[Data records]
BEGIN

-- ==== Sys2Proof/Machine/Operands.lean ====
section
/-! DEFINITION. Operand forms: registers with their stream aliases, near and extended addresses, and the reads
and writes of memory that instructions make (chapters The stream and The region and the sync object). -/

namespace Sys2Proof.Machine

/-! ## Registers (R89 to R91, R121) -/

/-- g[n]: g0 reads zero; a dead register holds zero. -/
def Core.gr (k : Core) (n : Nat) : Word := if n = 0 then 0 else Tbl.get 0 k.g n

/-- Writing g[n]: g0 discards; the register becomes live. -/
def Core.setG (k : Core) (n : Nat) (w : Word) : Core :=
  if n = 0 then k
  else { k with g := Tbl.set 0 k.g n w, a := { k.a with dead := k.a.dead &&& ~~~BitVec.ofNat 32 (2 ^ n) } }

def Core.fr (k : Core) (n : Nat) : Word := Tbl.get 0 k.f n
def Core.setF (k : Core) (n : Nat) (w : Word) : Core :=
  { k with f := Tbl.set 0 k.f n w, x := { k.x with dead := k.x.dead &&& ~~~BitVec.ofNat 32 (2 ^ n) } }
def Core.vr (k : Core) (n : Nat) : VWord := Tbl.get 0 k.v n
def Core.setV (k : Core) (n : Nat) (w : VWord) : Core :=
  { k with v := Tbl.set 0 k.v n w, x := { k.x with deadv := k.x.deadv &&& ~~~BitVec.ofNat 32 (2 ^ n) } }

/-- p[n]: p0 reads all ones and discards writes. -/
def Core.pr (k : Core) (n : Nat) : PWord := if n = 0 then BitVec.allOnes 128 else Tbl.get 0 k.p n
def Core.setP (k : Core) (n : Nat) (w : PWord) : Core := if n = 0 then k else { k with p := Tbl.set 0 k.p n w }

/-- Marking registers dead: each then reads zero until it is written (R121). -/
def Core.killG (k : Core) (m : BitVec 32) : Core :=
  let m := m &&& ~~~(1 : BitVec 32)
  { k with g := k.g.filter fun r => !m.getLsbD r.1, a := { k.a with dead := k.a.dead ||| m } }
def Core.killF (k : Core) (m : BitVec 32) : Core :=
  { k with f := k.f.filter fun r => !m.getLsbD r.1, x := { k.x with dead := k.x.dead ||| m } }
def Core.killV (k : Core) (m : BitVec 32) : Core :=
  { k with v := k.v.filter fun r => !m.getLsbD r.1, x := { k.x with deadv := k.x.deadv ||| m } }

/-! ## Stream slots as registers (R91, R149 to R157) -/

def Core.slot (k : Core) (n : Nat) : Slot := Tbl.get Slot.init k.slots n
def Core.setSlot (k : Core) (n : Nat) (q : Slot) : Core := { k with slots := Tbl.set Slot.init k.slots n q }
def Core.updSlot (k : Core) (n : Nat) (f : Slot → Slot) : Core := k.setSlot n (f (k.slot n))

/-- Whether some descriptor that slot n still holds names slot m as its index slot. -/
def Slot.usesIndex (q : Slot) (m : Nat) : Bool :=
  q.state != .off &&
    ((q.queue.map fun e => e.desc) ++ [q.cur] ++ q.plan ++ q.pending.toList).any fun d =>
      d.own.idx.any fun i => i.1.val = m

/-- An index slot follows the state of the slot it serves, and serves none once no descriptor names it (R150). DESIGN CHOICE, entry 13:
it is then OFF. What was ever pushed to it stays counted, since entries of XAQ name that count (R161). -/
def Core.syncIndex (k : Core) (n : Fin 4) : Core :=
  let q := k.slot n.val
  [0, 1, 2, 3].foldl (fun k m =>
    if m = n.val then k
    else if q.usesIndex m then k.updSlot m fun i => { i with state := q.state, serves := some n }
    else if (k.slot m).serves = some n then
      k.updSlot m fun i =>
        if q.state = .off then { Slot.init with commits := i.commits, pushed := i.pushed, done := i.pushed }
        else { i with state := .off, serves := none }
    else k) k

/-- Changing slot n, its index slot following. -/
def Core.moveSlot (k : Core) (n : Fin 4) (f : Slot → Slot) : Core := (k.updSlot n.val f).syncIndex n

/-- Fields of the mode word (R142). -/
def Desc.write (d : Desc) : Bool := d.mode.getLsbD 0
def Desc.esize (d : Desc) : Nat := bits d.mode.toNat 1 3
def Desc.signed (d : Desc) : Bool := d.mode.getLsbD 4
def Desc.last (d : Desc) : Bool := d.mode.getLsbD 5
def Desc.maskw (d : Desc) : Bool := d.mode.getLsbD 7
def Desc.ndim (d : Desc) : Nat := bits d.mode.toNat 8 2 + 1

/-- The bytes of an element (R142). -/
def Desc.bytes (d : Desc) : Nat := if d.esize = 4 then 128 else 2 ^ d.esize

/-- The slot that f(28+n) and v(28+n) are aliases of while it is enabled and no index slot (R91, R150). -/
def Core.alias? (k : Core) (r : Nat) : Option (Fin 4) :=
  if r < 28 then none
  else
    let n : Fin 4 := Fin.ofNat 4 (r - 28)
    let q := k.slot n.val
    if q.state ≠ .off ∧ q.serves.isNone then some n else none

/-- The misuses of R153 that a register operand can be: reading a write slot, writing a read slot, an alias of
the wrong width. DESIGN CHOICE, entry 13: the first two before the third. -/
def aliasMisuse (q : Slot) (vec write : Bool) : Option Nat :=
  if write && !q.cur.own.write then some 4
  else if !write && q.cur.own.write then some 5
  else if vec != (q.cur.own.esize = 4) then some 6
  else none

/-- An operand of an X-thread instruction, for the checks of R153. -/
structure Opnd where
  vec : Bool
  write : Bool
  reg : Nat
  deriving DecidableEq, Repr

/-- f and v operands, read and written. -/
def fIn (r : Reg) : Opnd := ⟨false, false, r.val⟩
def fOut (r : Reg) : Opnd := ⟨false, true, r.val⟩
def vIn (r : Reg) : Opnd := ⟨true, false, r.val⟩
def vOut (r : Reg) : Opnd := ⟨true, true, r.val⟩

/-- The misuse checks of an instruction's operands, before anything is popped or pushed (R153). DESIGN CHOICE, entry 13: the first
operand of the list that is misused is reported. -/
def checkAliases (l : List Opnd) : M Unit := do
  let k ← myCore
  match l.findSome? fun o => (k.alias? o.reg).bind fun n => aliasMisuse (k.slot n.val) o.vec o.write with
  | some t => trap Cause.queueProtocol (BitVec.ofNat 64 t)
  | none => pure ()

/-- The descriptors of a list, each once, in order. -/
def DescPair.distinct (l : List DescPair) : List DescPair :=
  l.foldl (fun acc d => if acc.any fun e => e.no = d.no then acc else acc ++ [d]) []

/-- Generation goes back to element k of a descriptor: the descriptors of the entries after it, then the current one,
then those planned before, follow it (R154, R157, R158). -/
def Slot.rewind (q : Slot) (d : DescPair) (k : Nat) (rest : List Entry) : Slot :=
  let later := (rest.map fun e => e.desc) ++ [q.cur] ++ q.plan
  { q with cur := d, next := k, plan := DescPair.distinct (later.filter fun e => e.no != d.no) }

/-- The element count of a descriptor (R143): every bound of its dimensions; a manual one has none to count. -/
def Desc.count (d : Desc) : Nat :=
  let n := d.ndim
  d.n0 * (if 1 < n then d.n1 else 1) * (if 2 < n then d.n2 else 1) * (if 3 < n then d.n3 else 1)
def DescPair.count (p : DescPair) : Nat := if p.own.idx.isSome then p.ix.count else p.own.count

/-- The next descriptor once the current one is used up, or the slot's IDLE or END state (R149). -/
def Slot.promote (q : Slot) : Nat → Slot
  | 0 => q
  | n + 1 =>
    if q.state ≠ .active ∨ q.cur.own.manual = true ∨ q.next < q.cur.count then q
    else match q.plan, q.pending with
      | d :: ds, _ => ({ q with cur := d, next := 0, plan := ds }).promote n
      | [], some d => ({ q with cur := d, next := 0, pending := none }).promote n
      | [], none => { q with state := if q.cur.own.last then .ended else .idle }

/-- Promotion through every descriptor the slot holds. -/
def Slot.settled (q : Slot) : Slot := q.promote (q.plan.length + 3)

/-- Whether an entry is a fault mark. -/
def Entry.marked (e : Entry) : Bool := match e.elem with | .mark _ _ _ => true | _ => false
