-- ==== Sys2Proof/Machine/Unit.lean ====
section
/-! DEFINITION. The matrix unit: acceptance of commands, operand tiles, the arbiter, the effect of each command when it
executes, its completion, and the adapter cache (chapters The accumulator handle and the matrix unit and The adapter). -/

namespace Sys2Proof.Machine

/-! ## Words of the commands -/

/-- The tile descriptor (R215). -/
def tOff (w : Word) : Nat := bits w.toNat 0 20
def tPitch (w : Word) : Nat := bits w.toNat 20 12
def tFmt (w : Word) : Nat := bits w.toNat 32 4
def tTag (w : Word) : Nat := bits w.toNat 36 6
def tTr (w : Word) : Bool := w.getLsbD 42

/-- The control word (R220, R248) and the scale control word (R237). -/
def cK (w : Word) : Nat := bits w.toNat 0 13
def cPs (w : Word) : Nat := bits w.toNat 13 1
def cRow (w : Word) (r : Nat) : Bool := w.getLsbD (16 + r)
def cCol (w : Word) (n : Nat) : Bool := w.getLsbD (32 + n)

/-- The active rows and columns, ascending. -/
def cRows (w : Word) : List Nat := (List.range 16).filter (cRow w)
def cCols (w : Word) : List Nat := (List.range 16).filter (cCol w)

/-- The handle selector word (R227). -/
def sH (w : Word) : Nat := bits w.toNat 0 8
def sIdx (w : Word) : Nat := bits w.toNat 8 4
def sOff (w : Word) : Nat := bits w.toNat 12 4
def sPsf (w : Word) : Bool := w.getLsbD 16
def sPsn (w : Word) : Nat := bits w.toNat 17 1
def sWhat (w : Word) : Nat := bits w.toNat 18 2
def sClr (w : Word) : Bool := w.getLsbD 20

/-- The fields of an adapter table entry (R244). -/
def AdEntry.id (e : AdEntry) : Nat := bits e.w0.toNat 0 16
def AdEntry.rank (e : AdEntry) : Nat := bits e.w0.toNat 16 5
def AdEntry.tag (e : AdEntry) : Nat := bits e.w0.toNat 24 6
def AdEntry.alpha (e : AdEntry) : Nat := bits e.w0.toNat 32 16
def AdEntry.la (e : AdEntry) : Nat := bits e.w1.toNat 0 60
def AdEntry.lb (e : AdEntry) : Nat := bits e.w2.toNat 0 60
def AdEntry.pitch (e : AdEntry) : Nat := bits e.w3.toNat 0 16
def AdEntry.klim (e : AdEntry) : Nat := bits e.w3.toNat 16 16
def AdEntry.nlim (e : AdEntry) : Nat := bits e.w3.toNat 32 16

/-- The adapter bases (R247). -/
def adKB (a : BitVec 32) : Nat := bits a.toNat 0 16
def adNB (a : BitVec 32) : Nat := bits a.toNat 16 16

/-! ## Octet parts -/

def Octet.handle (q : Octet) (h : Nat) : Handle := Tbl.get Handle.init q.handles h
def Octet.updHandle (q : Octet) (h : Nat) (f : Handle → Handle) : Octet :=
  { q with handles := Tbl.upd Handle.init q.handles h f }
def Octet.entry (q : Octet) (n : Nat) : AdEntry := Tbl.get AdEntry.init q.dir n
def Octet.setEntry (q : Octet) (n : Nat) (e : AdEntry) : Octet := { q with dir := Tbl.set AdEntry.init q.dir n e }

/-- The slot that holds an identifier, and its entry (R244, R249). -/
def Octet.lookup (q : Octet) (id : Nat) : Option (Nat × AdEntry) :=
  if id = 0 then none else q.dir.find? fun e => e.2.id = id

/-- Changing one command. -/
def Octet.updCmd (q : Octet) (id : Nat) (f : MxCmd → MxCmd) : Octet :=
  { q with cmds := q.cmds.map fun c => if c.id = id then f c else c }
def Octet.dropCmd (q : Octet) (id : Nat) : Octet := { q with cmds := q.cmds.filter fun c => c.id != id }

/-- The weight w_k of a core (R213, R214). -/
def Octet.weight (q : Octet) (k : Nat) : Nat := bits q.weights.toNat (4 * k) 4

/-- The commands of R211 whose thread waits for their completion. -/
def MxOp.waits : MxOp → Bool
  | .hrowst | .hcolst | .hstat | .hdrain | .psrd | .reda | .redx | .astat => true
  | _ => false

/-- The handle a command names. -/
def MxCmd.handle? (c : MxCmd) : Option Nat :=
  match c.op with
  | .hfree | .hcfg | .hrowld | .hrowst | .hcolld | .hcolst | .hdrain | .hrescale => some (sH c.a)
  | .hzero => if sPsf c.a then none else some (sH c.a)
  | .hstat => if sWhat c.a = 0 then some (sH c.a) else none
  | .halloc => if c.k < 256 then some c.k else none
  | .msca | .mscars => some (sH c.d)
  | _ => none

/-- The partial-sum register a command names. -/
def MxCmd.ps? (c : MxCmd) : Option Nat :=
  match c.op with
  | .mma | .mmaz | .mmaad | .msca | .mscars => some (cPs c.d)
  | .psrd | .reda | .redx => some c.k
  | .hzero => if sPsf c.a then some (sPsn c.a) else none
  | _ => none

/-- A command with nothing staged. -/
def MxCmd.new (op : MxOp) : MxCmd where
  id := 0
  core := 0
  op := op
  d := 0
  a := 0
  b := 0
  v := []
  k := 0
  c := 0
  rm := 0
  sat := false
  exp := 0
  genOld := 0
  adt := 0
  bound := []
  undo := []
  rows := []
  cut := []
  stage := .queued
  f := none
  vres := []
  flags := 0
  old := .none

/-! ## Acceptance (R210 to R212) -/

/-- The X-thread of a compute core. -/
def xCompute : Who := ⟨false, true, [.compute]⟩

/-- The octet of the issuing core, and that core's index in it. -/
def myOctet : M OctName := do return ((← ask State.cur).octet?).getD ⟨0, 0⟩
def myIdx : M (Fin 8) := do
  match ← ask State.cur with
  | .compute _ x => return x
  | _ => return 0

/-- The instruction that follows a discarded command traps, and ERR clears (R241, R256). -/
def mxError : M Unit := do
  match (← myCore).mxErr with
  | some e => trapWith e.1 e.2 fun s => s.updCore s.cur fun k => { k with mxErr := none }
  | none => pure ()

/-- A command waits for room in its core's queue of eight (R210). -/
def mxRoom : M Unit := do
  let o ← myOctet
  let x ← myIdx
  let q ← ask fun s => (s.octet o).cmds
  if 8 ≤ (q.filter fun c => c.core = x && c.stage = .queued).length then wait .matrix

/-- Acceptance: the command enters its core's queue (R210). -/
def mxAccept (c : MxCmd) : M Nat := do
  let o ← myOctet
  let x ← myIdx
  let k ← myCore
  let id ← ask fun s => (s.octet o).nextCmd
  act fun s => s.updOctet o fun q =>
    { q with nextCmd := id + 1, cmds := q.cmds ++ [{ c with id := id, core := x, exp := k.mgen, adt := k.adtbase }] }
  return id

/-- An instruction of R210 that retires at acceptance; GEOM and MSYNC share its first check (R241). DEDUCED, entry 28. -/
def mxIssue (ops : List Opnd) (body : M Unit) (s : State) : Host.Outcome State Fault Refusal :=
  issue xCompute noHint .user (seq do
    mxError
    checkAliases ops
    body) s

/-- HANDLE_RANGE: reason and operand (0 d, 1 a, 2 b) (R110). -/
def handleRange {α : Type} (reason operand : Nat) : M α :=
  trap Cause.handleRange (BitVec.ofNat 64 (reason + 16 * operand))

/-- Parts of a handle in the accepted view: whether it is FREE, its GEN, its DISC. -/
structure ViewSet where
  free : Option Bool
  gen : Option (BitVec 8)
  disc : Option Bool
  deriving DecidableEq, Repr

/-- A handle whose accepted view command number n − 1 has set in part. -/
def Handle.view (x : Handle) (v : ViewSet) (n : Nat) : Handle :=
  { x with
      free := v.free.getD x.free, freeBy := if v.free.isSome then n else x.freeBy,
      gen := v.gen.getD x.gen, genBy := if v.gen.isSome then n else x.genBy,
      disc := v.disc.getD x.disc, discBy := if v.disc.isSome then n else x.discBy }

/-- What a command that sets those parts would put back. -/
def Handle.undos (x : Handle) (h : Nat) (v : ViewSet) : List Undo :=
  (if v.free.isSome then [.free h x.free x.freeBy] else []) ++ (if v.gen.isSome then [.gen h x.gen x.genBy] else []) ++
    (if v.disc.isSome then [.disc h x.disc x.discBy] else [])

/-- Changing a handle in the accepted view; what it was goes with the command (R212, R241). -/
def setView (h : Nat) (v : ViewSet) : M (List Undo) := do
  let o ← myOctet
  let old ← ask fun s => (s.octet o).handle h
  act fun s => s.updOctet o fun q => q.updHandle h fun x => x.view v (q.nextCmd + 1)
  return old.undos h v

/-- Setting a partial-sum register's tag in the accepted view (R202, R212). -/
def setPsTag (n : Nat) (t : Option (BitVec 6)) : M Undo := do
  let old := (← myCore).tagOf n
  updMy fun k => k.setTag n t
  return .tag n old

/-- A command that meets a bad granule when it reads at acceptance is discarded: nothing is queued (R241). -/
def mxDiscarded (f : BitVec 8 × Nat) : M Unit := do
  let o ← myOctet
  updMy fun k => { k with mxErr := some (f.1, BitVec.ofNat 64 (f.2 - scratchBase o)) }

/-! ## Tiles (R215, R216) -/

/-- The bytes of n elements of a stored row (R61, R216). -/
def rowBytes (fmt n : Nat) : Nat := if fmt = 0 then (n + 7) / 8 * 3 else (n * fmtWidth fmt + 7) / 8

/-- The first byte of element n of a stored row: for INT3, of its group of eight (R61). -/
def elemByte (fmt n : Nat) : Nat := if fmt = 0 then n / 8 * 3 else n * fmtWidth fmt / 8

/-- The runs of an ascending list of indices: where each starts, and its length. -/
def runs : List Nat → List (Nat × Nat)
  | [] => []
  | i :: l => match runs l with
    | (j, n) :: r => if j = i + 1 then (i, n + 1) :: r else (i, 1) :: (j, n) :: r
    | [] => [(i, 1)]

/-- The parts of the scratchpad that the active rows of an A tile, or columns of a B tile, read, and no other: `kfirst` says that
the stored rows lie along K (R216). -/
def tileRanges (w : Word) (kfirst : Bool) (act : List Nat) (k : Nat) : List (Nat × Nat) :=
  if kfirst then act.map fun i => (tOff w + i * tPitch w * 64, rowBytes (tFmt w) k)
  else
    let part := fun (j : Nat) (r : Nat × Nat) =>
      let b := elemByte (tFmt w) r.1
      (tOff w + j * tPitch w * 64 + b, rowBytes (tFmt w) (r.1 + r.2) - b)
    (List.range k).flatMap fun j => (runs act).map (part j)

/-- The end of the bytes that are read: rows and pitches only rise. -/
def tileEnd (w : Word) (kfirst : Bool) (act : List Nat) (k : Nat) : Nat :=
  match act.getLast? with
  | none => 0
  | some m =>
    if kfirst then tOff w + m * tPitch w * 64 + rowBytes (tFmt w) k
    else tOff w + (k - 1) * tPitch w * 64 + rowBytes (tFmt w) (m + 1)

/-- Element e of a stored row. -/
def State.stored (s : State) (o : OctName) (w : Word) (row e : Nat) : Exact :=
  let n := fmtWidth (tFmt w)
  let bit := e * n
  let x := s.readLE (scratchBase o + tOff w + row * tPitch w * 64 + bit / 8) ((bit % 8 + n + 7) / 8)
  (numOf (tFmt w) (x / 2 ^ (bit % 8) % 2 ^ n)).exact

/-- A(r, k) and B(k, n) (R216). -/
def State.tileA (s : State) (o : OctName) (w : Word) (r k : Nat) : Exact :=
  if tTr w then s.stored o w k r else s.stored o w r k
def State.tileB (s : State) (o : OctName) (w : Word) (k n : Nat) : Exact :=
  if tTr w then s.stored o w n k else s.stored o w k n

/-- Examining parts of the scratchpad in order; the failure's value is the scratchpad offset (R241). -/
def State.checkParts (s : State) (o : OctName) : List (Nat × Nat) → State × Option (BitVec 8 × Nat)
  | [] => (s, none)
  | p :: ps =>
    let r := s.checkRead (scratchBase o + p.1) p.2
    match r.2 with
    | some f => (r.1, some (f.1, f.2 - scratchBase o))
    | none => r.1.checkParts o ps

/-- Examining elements of a handle's accumulator memory (R241). -/
def State.checkAcc (s : State) (o : OctName) (h : Nat) : List Nat → State × Option (BitVec 8 × Nat)
  | [] => (s, none)
  | i :: is =>
    let r := s.checkRead (accBase o h + 4 * i) 4
    match r.2 with
    | some f => (r.1, some (f.1, 2 ^ 31 + 1024 * h + (f.2 - accBase o h)))
    | none => r.1.checkAcc o h is

/-- What an MMA, MMAZ or row of an MMAAD reads of its tiles, for the rows that are read. -/
def MxCmd.tileParts (c : MxCmd) (rows : List Nat) : List (Nat × Nat) :=
  if rows.isEmpty then []
  else tileRanges c.a (!tTr c.a) rows (cK c.d) ++ tileRanges c.b (tTr c.b) (cCols c.d) (cK c.d)

/-! ## Row sums (R221, R251) -/

/-- The block sum q of row r and column n (R76). -/
def State.blockSum (s : State) (o : OctName) (c : MxCmd) (r n q : Nat) : Exact :=
  Exact.sum ((List.range (min 32 (cK c.d - 32 * q))).map fun i =>
    (s.tileA o c.a r (32 * q + i)).mul (s.tileB o c.b (32 * q + i) n))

END

# TASK ITEM
What needs duplicating is the run of lines from the one containing "def State.checkAcc (s" through the last line of the entries above, exact and complete.

# ANSWER
def State.checkAcc (s : State) (o : OctName) (h : Nat) : List Nat → State × Option (BitVec 8 × Nat)
  | [] => (s, none)
  | i :: is =>
    let r := s.checkRead (accBase o h + 4 * i) 4
    match r.2 with
    | some f => (r.1, some (f.1, 2 ^ 31 + 1024 * h + (f.2 - accBase o h)))
    | none => r.1.checkAcc o h is

/-- What an MMA, MMAZ or row of an MMAAD reads of its tiles, for the rows that are read. -/
def MxCmd.tileParts (c : MxCmd) (rows : List Nat) : List (Nat × Nat) :=
  if rows.isEmpty then []
  else tileRanges c.a (!tTr c.a) rows (cK c.d) ++ tileRanges c.b (tTr c.b) (cCols c.d) (cK c.d)

/-! ## Row sums (R221, R251) -/

/-- The block sum q of row r and column n (R76). -/
def State.blockSum (s : State) (o : OctName) (c : MxCmd) (r n q : Nat) : Exact :=
  Exact.sum ((List.range (min 32 (cK c.d - 32 * q))).map fun i =>
    (s.tileA o c.a r (32 * q + i)).mul (s.tileB o c.b (32 * q + i) n))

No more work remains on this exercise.